As RTH said, the best fix is to remove VEC_INTERLEAVE_*_EXPR altogether
and just use VEC_PERM_EXPR always, it is redundant with that.  But that
might be too invasive for 4.8.

	Jakub
Richard Biener Dec. 1, 2011, 11:21 a.m. UTC | #4
On Thu, 1 Dec 2011, Jakub Jelinek wrote:

> On Thu, Dec 01, 2011 at 10:53:57AM +0100, Richard Guenther wrote:
> > On Tue, 22 Nov 2011, Jakub Jelinek wrote:
> > > VEC_INTERLEAVE_*_EXPR trees are unfortunately dependent on BYTES_BIG_ENDIAN,
> > > what is HIGH vs. LOW is different based on endianity.
> > 
> > Huh, that looks bogus.  Both tree codes operate on registers and no
> > other codes care about "endianess" of vector registers.
> > (What about VEC_WIDEN_LSHIFT_{HI,LO}_EXPR?)
> > 
> > Can't we simply push the differece to expansion time?  Or even later?
> 
> As RTH said, the best fix is to remove VEC_INTERLEAVE_*_EXPR altogether
> and just use VEC_PERM_EXPR always, it is redundant with that.  But that
> might be too invasive for 4.8.

Yes, sorry - I'm recovering from a 3 week e-mail lag ;)  I agree
using VEC_PERM_EXPR would be best - but that would also affect
backend patterns.  Can we have a middle-ground that leaves those
untouched?  We're still in stage 3, so fixing the bug with using
VEC_PERM_EXPR sounds appealing to me ;)

Thanks,
Richard.
Richard Henderson Dec. 1, 2011, 3:57 p.m. UTC | #5
On 12/01/2011 03:21 AM, Richard Guenther wrote:
> Yes, sorry - I'm recovering from a 3 week e-mail lag ;)  I agree
> using VEC_PERM_EXPR would be best - but that would also affect
> backend patterns.  Can we have a middle-ground that leaves those
> untouched?  We're still in stage 3, so fixing the bug with using
> VEC_PERM_EXPR sounds appealing to me ;)

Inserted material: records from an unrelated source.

-- ==== Sys2Proof/Tests/Slice0.lean ====
section
/-! SUPPORT. Tests: for every obligation with hypotheses a witness that its hypotheses can be met (`wit_<obligation>`), the worked
values of the spec (`test_…`), and an ill-formed command for each check of `Instr.wf` (`smoke_…`). Witnesses of a signed body
(RETURN, a committed or loaded image, a patch) are built on the verdict of `Config.signatureOk`, which is left open. -/

open Sys2Proof Sys2Proof.Machine
namespace Sys2Proof.Tests
set_option Elab.async false

/-- Bytes of a host message with opcode and flags, sequence number 0 and epoch 0. -/
def hostMsg (op fl : Nat) (p : List Byte) : List Byte := mkMsg op fl 0 0 0 0 p

/-- The header of that message. -/
def hostHdr (op fl : Nat) (p : List Byte) : Hdr := parseHdr (hostMsg op fl p)

/-- `s` with the Bureau ready and that message alone posted to pigeonhole 1, whose slots are in host memory. -/
def hostOn (s : State) (p : List Byte) : State :=
  { s with sys := { s.sys with ready := true, halted := false }
           pwr := { s.pwr with ready := s.pwr.ready ||| 2 }
           ph := { s.ph with ring := tset {} [] 1 { loc := false, tail := slotCount (32 + p.length) }, turn := 1, pcieUp := true } }

theorem leNat_leBytes (n v : Nat) : leNat (leBytes n v) = v % 256 ^ n := by
  induction n generalizing v with
  | zero => simp [leBytes, leNat, Nat.mod_one]
  | succ n ih =>
    have h := Nat.mod_mul (x := v) (a := 256) (b := 256 ^ n)
    rw [Nat.pow_succ, Nat.mul_comm (256 ^ n) 256, h, leBytes, leNat, ih, BitVec.toNat_ofNat]

theorem length_leBytes (n v : Nat) : (leBytes n v).length = n := by
  induction n generalizing v with
  | zero => rfl
  | succ n ih => simp [leBytes, ih]

theorem crcBit_lt (c : Nat) (h : c < 2 ^ 32) : crcBit c < 2 ^ 32 := by
  unfold crcBit
  split
  · exact Nat.xor_lt_two_pow (by omega) (by decide)
  · omega

theorem crcByte_lt (c : Nat) (b : Byte) (h : c < 2 ^ 32) : crcByte c b < 2 ^ 32 := by
  have hb := b.isLt
  exact crcBit_lt _ (crcBit_lt _ (crcBit_lt _ (crcBit_lt _ (crcBit_lt _ (crcBit_lt _ (crcBit_lt _ (crcBit_lt _
    (Nat.xor_lt_two_pow h (by omega)))))))))

theorem crc32c_lt (p : List Byte) : crc32c p < 2 ^ 32 := by
  unfold crc32c
  refine Nat.xor_lt_two_pow ?_ (by decide)
  unfold crcRun
  have : ∀ (l : List Byte) (c : Nat), c < 2 ^ 32 → l.foldl crcByte c < 2 ^ 32 := by
    intro l
    induction l with
    | nil => exact fun c h => h
    | cons b l ih => exact fun c h => ih _ (crcByte_lt c b h)
  exact this p _ (by decide)

theorem slotCount_le {n : Nat} (h : n ≤ 16352) : slotCount (32 + n) ≤ 32 := by
  unfold slotCount; omega

section
variable (op fl : Nat) (p : List Byte)

theorem u_leBytes (a b : List Byte) (n v o : Nat) (h : a.length = o) : u (a ++ (leBytes n v ++ b)) o n = v % 256 ^ n := by
  rw [u, slice, List.drop_left' h, List.take_left' (length_leBytes n v), leNat_leBytes]

theorem hostMsg_eq : ∃ hd : List Byte, hd.length = 28 ∧ hostMsg op fl p = hd ++ (leBytes 4 (crc32c (hd ++ p)) ++ p) ∧
    hd = leBytes 2 op ++ (leBytes 2 fl ++ (leBytes 4 0 ++ (leBytes 4 p.length ++ (leBytes 4 0 ++ (leBytes 8 0 ++ leBytes 4 0))))) :=
  ⟨_, by simp [length_leBytes], by simp only [hostMsg, mkMsg, List.append_assoc], rfl⟩

theorem hostHdr_eq (ho : op < 65536) (hf : fl < 65536) (hp : p.length < 2 ^ 32) (hd : List Byte) (q : List Byte)
    (h : hd = leBytes 2 op ++ (leBytes 2 fl ++ (leBytes 4 0 ++ (leBytes 4 p.length ++ (leBytes 4 0 ++ (leBytes 8 0 ++ leBytes 4 0)))))) :
    parseHdr (hd ++ (leBytes 4 (crc32c (hd ++ p)) ++ q)) =
      { opcode := op, flags := fl, length := p.length, crc := crc32c (hd ++ p) } := by
  have hc := crc32c_lt (hd ++ p)
  generalize crc32c (hd ++ p) = c at *
  unfold parseHdr
  have h0 := u_leBytes [] (leBytes 2 fl ++ (leBytes 4 0 ++ (leBytes 4 p.length ++ (leBytes 4 0 ++ (leBytes 8 0 ++ (leBytes 4 0 ++ (leBytes 4 c ++ q))))))) 2 op 0 rfl
  have h1 := u_leBytes (leBytes 2 op) (leBytes 4 0 ++ (leBytes 4 p.length ++ (leBytes 4 0 ++ (leBytes 8 0 ++ (leBytes 4 0 ++ (leBytes 4 c ++ q)))))) 2 fl 2 (by simp [length_leBytes])
  have h2 := u_leBytes (leBytes 2 op ++ leBytes 2 fl) (leBytes 4 p.length ++ (leBytes 4 0 ++ (leBytes 8 0 ++ (leBytes 4 0 ++ (leBytes 4 c ++ q))))) 4 0 4 (by simp [length_leBytes])
  have h3 := u_leBytes (leBytes 2 op ++ (leBytes 2 fl ++ leBytes 4 0)) (leBytes 4 0 ++ (leBytes 8 0 ++ (leBytes 4 0 ++ (leBytes 4 c ++ q)))) 4 p.length 8 (by simp [length_leBytes])
  have h4 := u_leBytes (leBytes 2 op ++ (leBytes 2 fl ++ (leBytes 4 0 ++ leBytes 4 p.length))) (leBytes 8 0 ++ (leBytes 4 0 ++ (leBytes 4 c ++ q))) 4 0 12 (by simp [length_leBytes])
  have h5 := u_leBytes (leBytes 2 op ++ (leBytes 2 fl ++ (leBytes 4 0 ++ (leBytes 4 p.length ++ leBytes 4 0)))) (leBytes 4 0 ++ (leBytes 4 c ++ q)) 8 0 16 (by simp [length_leBytes])
  have h6 := u_leBytes (leBytes 2 op ++ (leBytes 2 fl ++ (leBytes 4 0 ++ (leBytes 4 p.length ++ (leBytes 4 0 ++ leBytes 8 0))))) (leBytes 4 c ++ q) 4 0 24 (by simp [length_leBytes])
  have h7 := u_leBytes (leBytes 2 op ++ (leBytes 2 fl ++ (leBytes 4 0 ++ (leBytes 4 p.length ++ (leBytes 4 0 ++ (leBytes 8 0 ++ leBytes 4 0)))))) q 4 c 28 (by simp [length_leBytes])
  rw [Nat.mod_eq_of_lt (by omega)] at h0 h1 h3 h7
  subst h
  simp only [List.append_assoc, List.nil_append] at *
  rw [h0, h1, h2, h3, h4, h5, h6, h7]
  rfl

theorem fitBytes_exact (n : Nat) (a : List Byte) (h : n ≤ a.length) : fitBytes n a = a.take n := by
  unfold fitBytes; exact List.take_append_of_le_length h

theorem hostOn_front (s : State) (ho : op < 65536) (hf : fl < 65536) (hp : p.length ≤ 16352) :
    frontOf 1 (hostMsg op fl p) (hostOn s p) = .msg (hostHdr op fl p) p ∧ (hostHdr op fl p).opcode = op ∧
      (hostHdr op fl p).flags = fl ∧ (hostHdr op fl p).status = 0 ∧ (hostHdr op fl p).epoch = 0 ∧ (hostHdr op fl p).seq = 0 := by
  obtain ⟨hd, hl, hm, he⟩ := hostMsg_eq op fl p
  have hh : hostHdr op fl p = { opcode := op, flags := fl, length := p.length, crc := crc32c (hd ++ p) } := by
    rw [hostHdr, hm]; exact hostHdr_eq op fl p ho hf (by omega) hd p he
  have hlen : (hostMsg op fl p).length = 32 + p.length := by rw [hm]; simp [hl, length_leBytes]; omega
  have hmb : ∀ n, n ≤ 32 + p.length → msgBytes 1 (hostMsg op fl p) n (hostOn s p) = (hostMsg op fl p).take n := by
    intro n hn
    rw [msgBytes]
    exact fitBytes_exact _ _ (by omega)
  refine ⟨?_, by rw [hh], by rw [hh], by rw [hh], by rw [hh], by rw [hh]⟩
  have h32 : (hostMsg op fl p).take 32 = hd ++ (leBytes 4 (crc32c (hd ++ p)) ++ []) := by
    rw [hm, List.append_nil, ← List.append_assoc, List.take_left' (by simp [hl, length_leBytes])]
  have hpar : parseHdr ((hostMsg op fl p).take 32) = hostHdr op fl p := by
    rw [h32, hh]; exact hostHdr_eq op fl p ho hf (by omega) hd [] he
  have hu : ringUsed (ringOf (hostOn s p) 1) = slotCount (32 + p.length) := by
    have := slotCount_le hp
    show (slotCount (32 + p.length) + 2 ^ 32 - 0) % 2 ^ 32 = _
    omega
  rw [frontOf, hmb 32 (by omega), hpar]
  have hlh : (hostHdr op fl p).length = p.length := by rw [hh]
  have hch : (hostHdr op fl p).crc = crc32c (hd ++ p) := by rw [hh]
  simp only [hlh, hu, hch]
  have hall : (hostMsg op fl p).take (32 + p.length) = hostMsg op fl p := List.take_of_length_le (by omega)
  rw [if_neg (by omega), hmb _ (by omega), hall]
  have h28 : (hostMsg op fl p).take 28 = hd := by rw [hm, List.take_left' hl]
  have hdr : (hostMsg op fl p).drop 32 = p := by
    rw [hm, ← List.append_assoc, List.drop_left' (by simp [hl, length_leBytes])]
  have hw : frontWords 1 (32 + p.length) (hostOn s p) = [] := rfl
  rw [h28, hdr, hw, if_neg (by simp), if_neg (by simp)]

If we agree that we want to fix this with vec_perm_expr, then we need a relatively minor patch to the  vectorizer, and cleanups in the targets.

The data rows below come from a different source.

/-! ### putFpr -/

@[simp] theorem putFpr_mem (s : State) (j : BitVec 3) (v : Word) : (s.putFpr j v).mem = s.mem := rfl
@[simp] theorem putFpr_len (s : State) (j : BitVec 3) (v : Word) : (s.putFpr j v).len = s.len := rfl
@[simp] theorem putFpr_eb (s : State) (j : BitVec 3) (v : Word) : (s.putFpr j v).eb = s.eb := rfl
@[simp] theorem putFpr_rb (s : State) (j : BitVec 3) (v : Word) : (s.putFpr j v).rb = s.rb := rfl
@[simp] theorem putFpr_sb (s : State) (j : BitVec 3) (v : Word) : (s.putFpr j v).sb = s.sb := rfl
@[simp] theorem putFpr_x (s : State) (j : BitVec 3) (v : Word) : (s.putFpr j v).x = s.x := rfl
@[simp] theorem putFpr_rip (s : State) (j : BitVec 3) (v : Word) : (s.putFpr j v).rip = s.rip := rfl
@[simp] theorem putFpr_rflags (s : State) (j : BitVec 3) (v : Word) : (s.putFpr j v).rflags = s.rflags := rfl
@[simp] theorem putFpr_fpr (s : State) (j : BitVec 3) (v : Word) : (s.putFpr j v).fpr = s.fpr.set j.toFin v := rfl
@[simp] theorem putFpr_inuse (s : State) (j : BitVec 3) (v : Word) : (s.putFpr j v).inuse = s.inuse := rfl
@[simp] theorem putFpr_top (s : State) (j : BitVec 3) (v : Word) : (s.putFpr j v).top = s.top := rfl
@[simp] theorem putFpr_running (s : State) (j : BitVec 3) (v : Word) : (s.putFpr j v).running = s.running := rfl
@[simp] theorem putFpr_suspendedRead (s : State) (j : BitVec 3) (v : Word) : (s.putFpr j v).suspendedRead = s.suspendedRead := rfl
@[simp] theorem putFpr_error (s : State) (j : BitVec 3) (v : Word) : (s.putFpr j v).error = s.error := rfl
@[simp] theorem putFpr_returnValue (s : State) (j : BitVec 3) (v : Word) : (s.putFpr j v).returnValue = s.returnValue := rfl
@[simp] theorem putFpr_fd (s : State) (j : BitVec 3) (v : Word) : (s.putFpr j v).fd = s.fd := rfl
@[simp] theorem putFpr_cfg (s : State) (j : BitVec 3) (v : Word) : (s.putFpr j v).cfg = s.cfg := rfl
@[simp] theorem putFpr_hostCalls (s : State) (j : BitVec 3) (v : Word) : (s.putFpr j v).hostCalls = s.hostCalls := rfl
@[simp] theorem putFpr_hostReplies (s : State) (j : BitVec 3) (v : Word) : (s.putFpr j v).hostReplies = s.hostReplies := rfl
@[simp] theorem putFpr_draws (s : State) (j : BitVec 3) (v : Word) : (s.putFpr j v).draws = s.draws := rfl

/-! ### putInuse -/

@[simp] theorem putInuse_mem (s : State) (j : BitVec 3) (b : Bool) : (s.putInuse j b).mem = s.mem := rfl
@[simp] theorem putInuse_len (s : State) (j : BitVec 3) (b : Bool) : (s.putInuse j b).len = s.len := rfl
@[simp] theorem putInuse_eb (s : State) (j : BitVec 3) (b : Bool) : (s.putInuse j b).eb = s.eb := rfl
@[simp] theorem putInuse_rb (s : State) (j : BitVec 3) (b : Bool) : (s.putInuse j b).rb = s.rb := rfl
@[simp] theorem putInuse_sb (s : State) (j : BitVec 3) (b : Bool) : (s.putInuse j b).sb = s.sb := rfl
@[simp] theorem putInuse_x (s : State) (j : BitVec 3) (b : Bool) : (s.putInuse j b).x = s.x := rfl
@[simp] theorem putInuse_rip (s : State) (j : BitVec 3) (b : Bool) : (s.putInuse j b).rip = s.rip := rfl
@[simp] theorem putInuse_rflags (s : State) (j : BitVec 3) (b : Bool) : (s.putInuse j b).rflags = s.rflags := rfl
@[simp] theorem putInuse_fpr (s : State) (j : BitVec 3) (b : Bool) : (s.putInuse j b).fpr = s.fpr := rfl
@[simp] theorem putInuse_inuse (s : State) (j : BitVec 3) (b : Bool) : (s.putInuse j b).inuse = s.inuse.set j.toFin b := rfl
@[simp] theorem putInuse_top (s : State) (j : BitVec 3) (b : Bool) : (s.putInuse j b).top = s.top := rfl
@[simp] theorem putInuse_running (s : State) (j : BitVec 3) (b : Bool) : (s.putInuse j b).running = s.running := rfl
@[simp] theorem putInuse_suspendedRead (s : State) (j : BitVec 3) (b : Bool) : (s.putInuse j b).suspendedRead = s.suspendedRead := rfl
@[simp] theorem putInuse_error (s : State) (j : BitVec 3) (b : Bool) : (s.putInuse j b).error = s.error := rfl
@[simp] theorem putInuse_returnValue (s : State) (j : BitVec 3) (b : Bool) : (s.putInuse j b).returnValue = s.returnValue := rfl
@[simp] theorem putInuse_fd (s : State) (j : BitVec 3) (b : Bool) : (s.putInuse j b).fd = s.fd := rfl
@[simp] theorem putInuse_cfg (s : State) (j : BitVec 3) (b : Bool) : (s.putInuse j b).cfg = s.cfg := rfl
@[simp] theorem putInuse_hostCalls (s : State) (j : BitVec 3) (b : Bool) : (s.putInuse j b).hostCalls = s.hostCalls := rfl
@[simp] theorem putInuse_hostReplies (s : State) (j : BitVec 3) (b : Bool) : (s.putInuse j b).hostReplies = s.hostReplies := rfl
@[simp] theorem putInuse_draws (s : State) (j : BitVec 3) (b : Bool) : (s.putInuse j b).draws = s.draws := rfl

/-! ### putFd -/

@[simp] theorem putFd_mem (s : State) (k : Nat) (f : FdSlot) : (s.putFd k f).mem = s.mem := rfl
@[simp] theorem putFd_len (s : State) (k : Nat) (f : FdSlot) : (s.putFd k f).len = s.len := rfl
@[simp] theorem putFd_eb (s : State) (k : Nat) (f : FdSlot) : (s.putFd k f).eb = s.eb := rfl
@[simp] theorem putFd_rb (s : State) (k : Nat) (f : FdSlot) : (s.putFd k f).rb = s.rb := rfl
@[simp] theorem putFd_sb (s : State) (k : Nat) (f : FdSlot) : (s.putFd k f).sb = s.sb := rfl
@[simp] theorem putFd_x (s : State) (k : Nat) (f : FdSlot) : (s.putFd k f).x = s.x := rfl
@[simp] theorem putFd_rip (s : State) (k : Nat) (f : FdSlot) : (s.putFd k f).rip = s.rip := rfl
@[simp] theorem putFd_rflags (s : State) (k : Nat) (f : FdSlot) : (s.putFd k f).rflags = s.rflags := rfl
@[simp] theorem putFd_fpr (s : State) (k : Nat) (f : FdSlot) : (s.putFd k f).fpr = s.fpr := rfl
@[simp] theorem putFd_inuse (s : State) (k : Nat) (f : FdSlot) : (s.putFd k f).inuse = s.inuse := rfl
@[simp] theorem putFd_top (s : State) (k : Nat) (f : FdSlot) : (s.putFd k f).top = s.top := rfl
@[simp] theorem putFd_running (s : State) (k : Nat) (f : FdSlot) : (s.putFd k f).running = s.running := rfl
@[simp] theorem putFd_suspendedRead (s : State) (k : Nat) (f : FdSlot) : (s.putFd k f).suspendedRead = s.suspendedRead := rfl
@[simp] theorem putFd_error (s : State) (k : Nat) (f : FdSlot) : (s.putFd k f).error = s.error := rfl
@[simp] theorem putFd_returnValue (s : State) (k : Nat) (f : FdSlot) : (s.putFd k f).returnValue = s.returnValue := rfl
@[simp] theorem putFd_fd (s : State) (k : Nat) (f : FdSlot) : (s.putFd k f).fd = s.fd.set k f := rfl
@[simp] theorem putFd_cfg (s : State) (k : Nat) (f : FdSlot) : (s.putFd k f).cfg = s.cfg := rfl
@[simp] theorem putFd_hostCalls (s : State) (k : Nat) (f : FdSlot) : (s.putFd k f).hostCalls = s.hostCalls := rfl
@[simp] theorem putFd_hostReplies (s : State) (k : Nat) (f : FdSlot) : (s.putFd k f).hostReplies = s.hostReplies := rfl
@[simp] theorem putFd_draws (s : State) (k : Nat) (f : FdSlot) : (s.putFd k f).draws = s.draws := rfl

/-! ### advanceTo -/

@[simp] theorem advanceTo_mem (s : State) (rest : List Byte) : (s.advanceTo rest).mem = s.mem := rfl
@[simp] theorem advanceTo_len (s : State) (rest : List Byte) : (s.advanceTo rest).len = s.len := rfl
@[simp] theorem advanceTo_eb (s : State) (rest : List Byte) : (s.advanceTo rest).eb = s.eb := rfl
@[simp] theorem advanceTo_rb (s : State) (rest : List Byte) : (s.advanceTo rest).rb = s.rb := rfl
@[simp] theorem advanceTo_sb (s : State) (rest : List Byte) : (s.advanceTo rest).sb = s.sb := rfl
@[simp] theorem advanceTo_x (s : State) (rest : List Byte) : (s.advanceTo rest).x = s.x := rfl
@[simp] theorem advanceTo_rip (s : State) (rest : List Byte) : (s.advanceTo rest).rip = s.rip + BitVec.ofNat 64 ((fetchWindow maxInstrBytes s).length - rest.length) := rfl
@[simp] theorem advanceTo_rflags (s : State) (rest : List Byte) : (s.advanceTo rest).rflags = s.rflags := rfl
@[simp] theorem advanceTo_fpr (s : State) (rest : List Byte) : (s.advanceTo rest).fpr = s.fpr := rfl
@[simp] theorem advanceTo_inuse (s : State) (rest : List Byte) : (s.advanceTo rest).inuse = s.inuse := rfl
@[simp] theorem advanceTo_top (s : State) (rest : List Byte) : (s.advanceTo rest).top = s.top := rfl
@[simp] theorem advanceTo_running (s : State) (rest : List Byte) : (s.advanceTo rest).running = s.running := rfl
@[simp] theorem advanceTo_suspendedRead (s : State) (rest : List Byte) : (s.advanceTo rest).suspendedRead = s.suspendedRead := rfl
@[simp] theorem advanceTo_error (s : State) (rest : List Byte) : (s.advanceTo rest).error = s.error := rfl
@[simp] theorem advanceTo_returnValue (s : State) (rest : List Byte) : (s.advanceTo rest).returnValue = s.returnValue := rfl
@[simp] theorem advanceTo_fd (s : State) (rest : List Byte) : (s.advanceTo rest).fd = s.fd := rfl
@[simp] theorem advanceTo_cfg (s : State) (rest : List Byte) : (s.advanceTo rest).cfg = s.cfg := rfl
@[simp] theorem advanceTo_hostCalls (s : State) (rest : List Byte) : (s.advanceTo rest).hostCalls = s.hostCalls := rfl
@[simp] theorem advanceTo_hostReplies (s : State) (rest : List Byte) : (s.advanceTo rest).hostReplies = s.hostReplies := rfl
@[simp] theorem advanceTo_draws (s : State) (rest : List Byte) : (s.advanceTo rest).draws = s.draws := rfl

/-! ### closeAllFds -/

@[simp] theorem closeAllFds_mem (s : State) : (closeAllFds s).mem = s.mem := rfl
@[simp] theorem closeAllFds_len (s : State) : (closeAllFds s).len = s.len := rfl
@[simp] theorem closeAllFds_eb (s : State) : (closeAllFds s).eb = s.eb := rfl
@[simp] theorem closeAllFds_rb (s : State) : (closeAllFds s).rb = s.rb := rfl
@[simp] theorem closeAllFds_sb (s : State) : (closeAllFds s).sb = s.sb := rfl
@[simp] theorem closeAllFds_x (s : State) : (closeAllFds s).x = s.x := rfl
@[simp] theorem closeAllFds_rip (s : State) : (closeAllFds s).rip = s.rip := rfl
@[simp] theorem closeAllFds_rflags (s : State) : (closeAllFds s).rflags = s.rflags := rfl
@[simp] theorem closeAllFds_fpr (s : State) : (closeAllFds s).fpr = s.fpr := rfl
@[simp] theorem closeAllFds_inuse (s : State) : (closeAllFds s).inuse = s.inuse := rfl
@[simp] theorem closeAllFds_top (s : State) : (closeAllFds s).top = s.top := rfl
@[simp] theorem closeAllFds_running (s : State) : (closeAllFds s).running = s.running := rfl
@[simp] theorem closeAllFds_suspendedRead (s : State) : (closeAllFds s).suspendedRead = s.suspendedRead := rfl
@[simp] theorem closeAllFds_error (s : State) : (closeAllFds s).error = s.error := rfl
@[simp] theorem closeAllFds_returnValue (s : State) : (closeAllFds s).returnValue = s.returnValue := rfl
@[simp] theorem closeAllFds_fd (s : State) : (closeAllFds s).fd = s.fd.map closedSlot := rfl
@[simp] theorem closeAllFds_cfg (s : State) : (closeAllFds s).cfg = s.cfg := rfl
@[simp] theorem closeAllFds_hostCalls (s : State) : (closeAllFds s).hostCalls = (closeCalls s.fd).reverse ++ s.hostCalls := rfl
@[simp] theorem closeAllFds_hostReplies (s : State) : (closeAllFds s).hostReplies = s.hostReplies := rfl
@[simp] theorem closeAllFds_draws (s : State) : (closeAllFds s).draws = s.draws := rfl

/-! ### drawAf_state -/

@[simp] theorem drawAf_state_mem (s : State) : (drawAf s).2.mem = s.mem := rfl
@[simp] theorem drawAf_state_len (s : State) : (drawAf s).2.len = s.len := rfl
@[simp] theorem drawAf_state_eb (s : State) : (drawAf s).2.eb = s.eb := rfl
@[simp] theorem drawAf_state_rb (s : State) : (drawAf s).2.rb = s.rb := rfl
@[simp] theorem drawAf_state_sb (s : State) : (drawAf s).2.sb = s.sb := rfl
@[simp] theorem drawAf_state_x (s : State) : (drawAf s).2.x = s.x := rfl
@[simp] theorem drawAf_state_rip (s : State) : (drawAf s).2.rip = s.rip := rfl
@[simp] theorem drawAf_state_rflags (s : State) : (drawAf s).2.rflags = s.rflags := rfl
@[simp] theorem drawAf_state_fpr (s : State) : (drawAf s).2.fpr = s.fpr := rfl
@[simp] theorem drawAf_state_inuse (s : State) : (drawAf s).2.inuse = s.inuse := rfl
@[simp] theorem drawAf_state_top (s : State) : (drawAf s).2.top = s.top := rfl
@[simp] theorem drawAf_state_running (s : State) : (drawAf s).2.running = s.running := rfl
@[simp] theorem drawAf_state_suspendedRead (s : State) : (drawAf s).2.suspendedRead = s.suspendedRead := rfl
@[simp] theorem drawAf_state_error (s : State) : (drawAf s).2.error = s.error := rfl
@[simp] theorem drawAf_state_returnValue (s : State) : (drawAf s).2.returnValue = s.returnValue := rfl
@[simp] theorem drawAf_state_fd (s : State) : (drawAf s).2.fd = s.fd := rfl
@[simp] theorem drawAf_state_cfg (s : State) : (drawAf s).2.cfg = s.cfg := rfl
@[simp] theorem drawAf_state_hostCalls (s : State) : (drawAf s).2.hostCalls = s.hostCalls := rfl
@[simp] theorem drawAf_state_hostReplies (s : State) : (drawAf s).2.hostReplies = s.hostReplies := rfl
@[simp] theorem drawAf_state_draws (s : State) : (drawAf s).2.draws = s.draws + 1 := rfl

In particular, powerpc, spu, and ia64 will need to recognize various constant permutations so that they  can continue using the specialized instructions for interleave.  This shouldn't be particularly difficult; a few testcases added to make sure we don't regress to full permutation wouldn't be amiss.

The x86 port is the only one that really does aggressive constant permutation pattern recognition atm.  That is, of course, because the ISA support for permutation there is all over the map and we had no choice.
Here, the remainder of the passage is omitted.